Extracted material.
-- ==== Sys2Proof/Machine/ScalarFloat.lean ====
section
/-! DEFINITION. The scalar floating instructions, group 0x20 from FADD to FCLS (R104 to R110). -/

namespace Sys2Proof.Machine

/-- The format of TY (R104). -/
def Env.fmt (e : Env) : Fmt := fmtTy (tyN e.x)

/-- The low bits of the operands that the format occupies; B may be a floating immediate (R72, R104). -/
def Env.fa (e : Env) : Nat := e.a.toNat % 2 ^ e.fmt.width
def Env.fb (e : Env) : Nat := if e.x.i then immFloat e.x e.fmt else e.b.toNat % 2 ^ e.fmt.width
def Env.fc (e : Env) : Nat := e.c.toNat % 2 ^ e.fmt.width
def Env.va (e : Env) : FVal := e.fmt.decode e.fa
def Env.vb (e : Env) : FVal := e.fmt.decode e.fb
def Env.vc (e : Env) : FVal := e.fmt.decode e.fc
def Env.payl (e : Env) : Bool := fpcPayl e.p.fpc

/-- A floating result: the low bits of D, zero above (R104), under R42. -/
def Env.retF (e : Env) (r : FRes) : Act := e.finishFp r.c fun p => p.wrOp e.x.d.toNat (BitVec.ofNat 64 r.bits)

def execFadd (x : Args) (s : State) : Host.Outcome State Fault Refusal :=
  perform eFadd x s fun e => e.retF (e.fmt.add e.mode e.payl e.va e.vb)
def execFsub (x : Args) (s : State) : Host.Outcome State Fault Refusal :=
  perform eFsub x s fun e => e.retF (e.fmt.sub e.mode e.payl e.va e.vb)
def execFmul (x : Args) (s : State) : Host.Outcome State Fault Refusal :=
  perform eFmul x s fun e => e.retF (e.fmt.mul e.mode e.payl e.va e.vb)
def execFfma (x : Args) (s : State) : Host.Outcome State Fault Refusal :=
  perform eFfma x s fun e => e.retF (e.fmt.fma e.mode e.payl e.va e.vb e.vc)
def execFdiv (x : Args) (s : State) : Host.Outcome State Fault Refusal :=
  perform eFdiv x s fun e => e.retF (e.fmt.div e.mode e.payl e.va e.vb)
def execFsqrt (x : Args) (s : State) : Host.Outcome State Fault Refusal :=
  perform eFsqrt x s fun e => e.retF (e.fmt.sqrt e.mode e.payl e.va)
def execFmin (x : Args) (s : State) : Host.Outcome State Fault Refusal :=
  perform eFmin x s fun e => e.retF (e.fmt.minMax e.payl false e.fa e.fb)
def execFmax (x : Args) (s : State) : Host.Outcome State Fault Refusal :=
  perform eFmax x s fun e => e.retF (e.fmt.minMax e.payl true e.fa e.fb)
/-- FABS and FNEG change the sign bit only and raise nothing (R43). -/
def execFabs (x : Args) (s : State) : Host.Outcome State Fault Refusal :=
  perform eFabs x s fun e => e.ret (BitVec.ofNat 64 (e.fa % 2 ^ (e.fmt.width - 1)))
def execFneg (x : Args) (s : State) : Host.Outcome State Fault Refusal :=
  perform eFneg x s fun e => e.ret (BitVec.ofNat 64 (e.fa ^^^ 2 ^ (e.fmt.width - 1)))
/-- FCMP (R106). -/
def execFcmp (x : Args) (s : State) : Host.Outcome State Fault Refusal :=
  perform eFcmp x s fun e =>
    let r := fltRel (mN e.x % 8) e.va e.vb
    e.finishFp r.2 fun p => p.wr (.p e.x.d.toNat) (if r.1 then 1 else 0)
/-- FCVT (R107): MOD[3:0] is the source format, MOD[4] .sat. -/
def execFcvt (x : Args) (s : State) : Host.Outcome State Fault Refusal :=
  perform eFcvt x s fun e =>
    let src := fmtTy (mN e.x % 16)
    e.retF (e.fmt.convert e.mode e.payl ((mN e.x).testBit 4) (src.decode (e.a.toNat % 2 ^ src.width)).plain)
/-- FCVI (R108): MOD[3:0] is the source type, TY the integer type. -/
def execFcvi (x : Args) (s : State) : Host.Outcome State Fault Refusal :=
  perform eFcvi x s fun e =>
    let src := fmtTy (mN e.x % 16)
    let t := tyN e.x
    let r := toInteger e.mode (intMin t) (intMax t) (src.decode (e.a.toNat % 2 ^ src.width))
    e.finishFp r.2 fun p => p.wrOp e.x.d.toNat (intWord t r.1)
/-- ICVF (R108): MOD[3:0] is the integer type. -/
def execIcvf (x : Args) (s : State) : Host.Outcome State Fault Refusal :=
  perform eIcvf x s fun e => e.retF (e.fmt.ofInt e.mode (intVal (mN e.x % 16) e.a))
/-- FRND (R109). -/
def execFrnd (x : Args) (s : State) : Host.Outcome State Fault Refusal :=
  perform eFrnd x s fun e => e.retF (e.fmt.integral e.mode e.payl e.fa)
/-- FCLS (R110). -/
def execFcls (x : Args) (s : State) : Host.Outcome State Fault Refusal :=
  perform eFcls x s fun e => e.ret (BitVec.ofNat 64 (e.fmt.classify e.fa))

end Sys2Proof.Machine
end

Task details. Would you retype exactly the lines above, from the line with "MOD[4] .sat. -/" to the line with "e.retF (e.fmt.convert e.mode", with both end lines kept and nothing more?

Result.
/-- FCVT (R107): MOD[3:0] is the source format, MOD[4] .sat. -/
def execFcvt (x : Args) (s : State) : Host.Outcome State Fault Refusal :=
  perform eFcvt x s fun e =>
    let src := fmtTy (mN e.x % 16)
    e.retF (e.fmt.convert e.mode e.payl ((mN e.x).testBit 4) (src.decode (e.a.toNat % 2 ^ src.width)).plain)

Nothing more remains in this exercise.